Этли корчилась от боли под хлещущими ее словами. Она вдруг увидела себя глазами Ди, в которой тяжело плескалась ненависть к ней, принцессе Этли, холеной, не знающей жестокой уличной жизни аристократке, подвергнувшей жизнь самого дорогого для Ди человека опасностям, за которые он от Боридов ровно ничего не получил. И не пошел просить. Ди еще что-то кричала в ее адрес, но Этли уже не слышала, она сжалась в комок на своей постели, придавленная валунами слов, и только рыдала в подушку. Постепенно она перестала плакать, но не потому, что успокоилась, просто устала. Ди уже давно смолкла и смотрела на принцессу, скосив ненавидящие глаза. Этли поднялась на слабые от горя ноги, пошатнулась. Достала из кармана мягкую игрушку и положила у щеки девочки.
— Убери, мне от тебя ничего не надо! — прошипела Ди и попыталась плюнуть в принцессу.
— Он делал. Возьми, это все, что у меня есть, — мертвым голосом сказала Этли и улеглась на свою постель.

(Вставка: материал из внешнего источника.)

/-! ### The timers -/

/-- The fill timer's expiry seals a FILLING slab TIMEOUT, or is held during a placement into it; a warm reset in
progress keeps it from taking effect (R85 to R89, R185). That a held expiry leaves the timer stopped until the
placement's end is the model's choice (log entry 27). A slab sealed without holes to fill and without outstanding
writes becomes FULL at once; its stream in no gang, it gets a single drain entry at the queue's tail, and a FAULTED one
raises a CONVERSION notice (R95 to R97). A member of a gang hands it to the Gang Aligner: gang late, it returns to
EMPTY, counted and noticed; it joins the record of its epoch, which is released when that makes it complete and oldest,
with the complete ones that then follow; or it gets a new record, of which a fifth forces the oldest out (R97, R104 to
R108, R110). That the CONVERSION notice comes first is the model's choice (log entry 24). With hole fill ON, the fill
value is written at each hole's address, lowest index first, and the slab stays SEALING, or its item waits with the
write that the queue does not take; a hole is an index that no range covers (R77, R85, R93, R94). The time base reaches
the deadline (log entry 2). -/
def Obligations.FillTimerExpires : Prop :=
  (∀ (sl : SlabId) (i : StreamId) (d : Nat) (s u : State),
    (s.slab sl).fillTimer = some d → s.owner sl = some i → u = { s with now := max s.now d } →
    (s.management.warmReset ≠ none → exec (.fillTimerExpiry sl) s = .next s) ∧
    (s.management.warmReset = none → sealsQuietly i sl s →
      exec (.fillTimerExpiry sl) s = .next (sealedWaiting i sl .timeout u)) ∧
    (s.management.warmReset = none → (s.slab sl).state = .filling → (s.slab sl).placing = true → s.fill.work = [] →
      exec (.fillTimerExpiry sl) s = .next (u.setSlab sl { s.slab sl with
        fillTimer := none, heldCause := (s.slab sl).heldCause.or (some .timeout) }))) ∧
  (∀ (sl : SlabId) (i : StreamId) (d : Nat) (s : State),
    (s.slab sl).fillTimer = some d → s.owner sl = some i → s.management.warmReset = none → sealsToFull i sl s →
    exec (.fillTimerExpiry sl) s = .next (sealedFull i sl .timeout { s with now := max s.now d })) ∧
  (∀ (sl : SlabId) (i : StreamId) (g : GangId) (d n k : Nat) (e : Epoch) (s u b : State) (v : Gang) (h : Slab),
    (s.slab sl).fillTimer = some d → s.owner sl = some i → s.management.warmReset = none →
    (s.slab sl).state = .filling → (s.slab sl).placing = false → (s.slab sl).outstanding = 0 →
    holeFillOn s i = false → s.fill.work = [] → (s.stream i).gang = some g → (s.stream i).pendingOp = none →
    (s.slab sl).epoch = some e → n = max s.now d → v = s.gang g → k = v.members.idxOf i →
    u = sealedWaiting i sl .timeout { s with now := n } →
    b = conversionRaised i (s.slab sl) sl (u.setSlab sl { u.slab sl with state := .full }) →
    h = { u.slab sl with state := .full, holder := some (.gangRecord g e) } →
    ((∃ f, v.released = some f ∧ newer e f = false) ∨
        (v.released = none ∧ (∀ r, r ∈ v.records → r.epoch ≠ e) ∧ ∃ oldest newest, v.records.head? = some oldest ∧
          v.records.getLast? = some newest ∧ newer e oldest.epoch = false ∧ newer newest.epoch e = false) →
      exec (.fillTimerExpiry sl) s = .next (raise
        { kind := .gangLate, subject := some (BitVec.ofNat 8 i.val), epoch := some e, detail := BitVec.ofNat 32 g.val }
        ((b.setSlab sl { u.slab sl with
            state := .empty, epoch := none, version := none, cause := none, holeCount := none, placing := false
            heldCause := none, fillTimer := none, holder := none }).setStream i { u.stream i with
          previous := previousWithout i sl s
          counters := { (u.stream i).counters with gangLate := satAdd (u.stream i).counters.gangLate 1 } }))) ∧
    ((∀ f, v.released = some f → newer e f = true) →
      (∀ front r back x, v.records = front ++ r :: back → r.epoch = e → (∀ y, y ∈ front ∨ y ∈ back → y.epoch ≠ e) →
        x = { r with slots := r.slots.set k (some sl) } →
        (x.slots.all Option.isSome = false ∨ (front ≠ [] ∧ oldestIncomplete front) →
          exec (.fillTimerExpiry sl) s = .next ((b.setSlab sl h).setGang g { v with records := front ++ x :: back })) ∧
        ∀ done later, x.slots.all Option.isSome = true → front = [] → back = done ++ later → completesThrough done later →
          exec (.fillTimerExpiry sl) s = .next
            (releasedAll g (x :: done) later ((b.setSlab sl h).setGang g { v with records := x :: back }))) ∧
      ∀ front back x, v.records = front ++ back → (∀ r, r ∈ v.records → r.epoch ≠ e) →
        (∀ y, y ∈ front → newer y.epoch e = false) → (∀ y, back.head? = some y → newer y.epoch e = true) →
        v.released ≠ none ∨ v.records = [] ∨ (∃ oldest newest, v.records.head? = some oldest ∧
          v.records.getLast? = some newest ∧ (newer e oldest.epoch = true ∨ newer newest.epoch e = true)) →
        x = ({ epoch := e, slots := (v.members.map fun _ => none).set k (some sl)
               timer := some (n + v.alignTimeout.getD 0) } : GangRecord) →
        (v.records.length < 4 →
          exec (.fillTimerExpiry sl) s = .next ((b.setSlab sl h).setGang g { v with records := front ++ x :: back })) ∧
        ∀ first done later, 4 ≤ v.records.length → front ++ x :: back = first :: (done ++ later) →
          completesThrough done later →
          exec (.fillTimerExpiry sl) s = .next (releasedAll g (first :: done) later
            ((b.setSlab sl h).setGang g { v with records := first :: (done ++ later) })))) ∧
  (∀ (sl : SlabId) (i : StreamId) (d : Nat) (f : Definition) (w : Walk) (s t : State),
    (s.slab sl).fillTimer = some d → s.owner sl = some i → s.management.warmReset = none →
    (s.slab sl).state = .filling → (s.slab sl).placing = false → s.fill = { placing := none, held := none, work := [] } →
    (s.stream i).defn = some f → f.holeFill = true → writeWalkOf s i sl = some w → 0 < holesOf i sl s →
    fillsHoles i sl f w 0 (sealedWaiting i sl .timeout { s with now := max s.now d }) t →
    exec (.fillTimerExpiry sl) s = .next t) ∧
  ∀ (cov : List IndexRange) (frameLength k : Nat), rangesOk frameLength cov →
    (nextHole cov frameLength k = none ↔ ∀ m, k ≤ m → m < frameLength → covered cov m) ∧
    ∀ j, nextHole cov frameLength k = some j ↔
      k ≤ j ∧ j < frameLength ∧ ¬ covered cov j ∧ ∀ m, k ≤ m → m < j → covered cov m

Прошло сколько-то времени. Ди кашлянула. Потом смущенно окликнула ее. Этли молча отвернулась лицом к стене. Время стало странным — быстрым и вязким. Ди иногда звала ее, что-то говорила, но Этли больше не хотела понимать, что там говорит писклявый голос. Она впала в полное безразличие ко всему, иногда проваливаясь в дрему. Кто-то приходил, поворачивал ее к себе, что-то говорил. Этли отсутствующе терпела, пока ее не отпустят и снова сворачивалась в клубок. Она не знала, сколько дней это продолжалось. Но однажды вдруг обнаружила, что в ее губы кто-то зло тычет красный круглый бок фрукта. Она медленно вспомнила, что это яблоко. Затем ее взгляд проследил руку, держащую яблоко. Это была рука Ди. Ди, сидящей на ее постели с искаженным яростью, мокрым от слез лицом, шипящей сквозь зубы:
— Жри, гадина! Жри, сволочь, чтоб ты сдохла!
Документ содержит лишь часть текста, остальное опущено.